In this article at OpenGenus, we will solve the famous course scheduling problem and it's variations using the graph algorithm known as Topological Sort. The article will guide you through the intuition of how to solve course scheduling problems using topological sort which is frequently asked in coding interviews of various tech companies.

Table of contents:

1. Problem Statement
2. Intuition behind using Topological Sort with Example
3. Implementing the Solution
4. Time and Space Complexity
5. Other Variations of Problem

Problem Statement

There are a total of n courses offered by some instituion you have to take, labeled from 0 to n - 1. You are given an list of prerequisites where prerequisite[i] = [ai, bi] indicates that you must take course bi first if you want to take course ai.
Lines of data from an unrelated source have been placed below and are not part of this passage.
/-- The IEEE 1149.1 test port (R62): TAP state, instruction, shift registers, held boundary, and whether an AC form
of EXTEST has inverted the AC-coupled outputs. -/
structure Tap where
  state : Nat
  ir : Nat
  irShift : Nat
  shift : List Bool
  held : List Bool
  flip : Bool
  deriving DecidableEq, Repr

/-- The whole state. `free` counts the free values taken; it is the model's own. -/
structure State where
  pending : List Instr
  free : Nat
  out : List Out
  regs : Sparse Word
  force : Sparse Word
  /-- R28: a seat's latched _HI, by seat * 2^24 + address, and its pending _LO half. -/
  latch : Sparse (Option Word)
  lowHalf : Sparse (Option Word)
  mem : Mem
  hostMem : Sparse Byte
  rings : Sparse Ring
  /-- Stale references (R134): object + 128 * ring. -/
  stale : List Nat
  commands : Sparse (Option Nat)
  clk : Clock
  pow : Power
  cyc : Cycles
  flows : Sparse FlowRt
  ports : Sparse PortRt
  views : Sparse ViewRt
  feeds : Sparse Feed
  lanes : Sparse LaneRt
  /-- R377, by octet: windows since the last busy one, and windows of the run. -/
  busy : Sparse (Nat × Nat)
  chans : Sparse ChanRt
  credits : Sparse Credit
  house : House
  ptp : Ptp
  touts : Sparse Tout
  tcaps : Sparse Tcap
  ppsHigh : Bool
  servos : Sparse Servo
  evt : Events
  dgs : Sparse DgRt
  resp : Sparse Nat
  respLoad : Option (Nat × Nat × Nat × Nat)
  cap : List (Nat × Nat)
  corrTouched : Bool
  play : Playout
  flashMem : Sparse Byte
  flashOp : Option FlashOp
  drives : Sparse Drive
  storeOp : Option StoreOp
  storeWait : List StoreOp
  job : Option TileJob
  /-- ABORT messages that wait for credit: tile, JOB (R557). -/
  aborts : List (Nat × Nat)
  /-- Real-time memory ports in panic (R451). -/
  panic : List Nat
  rateWait : Bool
  powerReq : Option Bool
  image : Option Image
  bar4 : Sparse Word
  cfgSpace : Sparse (Option Word)
  tap : Tap
  lines : Sparse LineRt
  linkRt : Sparse LinkRt
  /-- The pin rate that the change in progress, or the retraining after it, trains at; 0 for none (R469, R473). -/
  rateTo : Nat
  bar2Held : List Bar2Req
  deriving DecidableEq, Repr

/-- The test port in Test-Logic-Reset (R62). -/
def Tap.reset : Tap := ⟨0, 0xF, 0, [], [], false⟩

/-- Playout not running. -/
def Playout.idle : Playout := ⟨false, false, false, false, 0, 0, [], [], [], false⟩

/-- The PTP slave with nothing heard. -/
def Ptp.reset : Ptp := ⟨[], none, none, none, [], none, 0, 0, 0, none⟩

/-- Housekeeping after a reset of the main domains. -/
def House.reset : House :=
  ⟨[], [], [], 4095, [], [], 8, [], false, none, [], [], 0, [], [], [], 0, []⟩

/-- The sequencer before READY. -/
def Cycles.reset : Cycles :=
  ⟨false, 0, 0, 0, [], 0, 0, false, 0, [], 0, [], [], 0, 0, none, none, 20, 0, 0⟩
You have to tell weather you can finish all the courses or not.

For example if you are given n = 3 courses labelled from 0 to 2 and prerequisite = [ [ 0 , 1 ] , [ 1 , 2 ] ] this implies that :

1. You have to take course 1 before taking course 0.
2. You have to take course 2 before opting for course 1.

So , as we can clearly see the solution to above problem is that we can schedule courses as follows : 2 --> 1 ---> 0.

Intuition behind using Topological Sort

Now that we know the problem statement , we can move towards an example which will be a little complex to think.

Given , n = 5 and ,
prerequisite = [ [ 1 , 4 ] , [ 2 , 4 ] , [ 3 , 1 ] , [ 3 , 2 ] ]

This is getting tougher to think of solution right ?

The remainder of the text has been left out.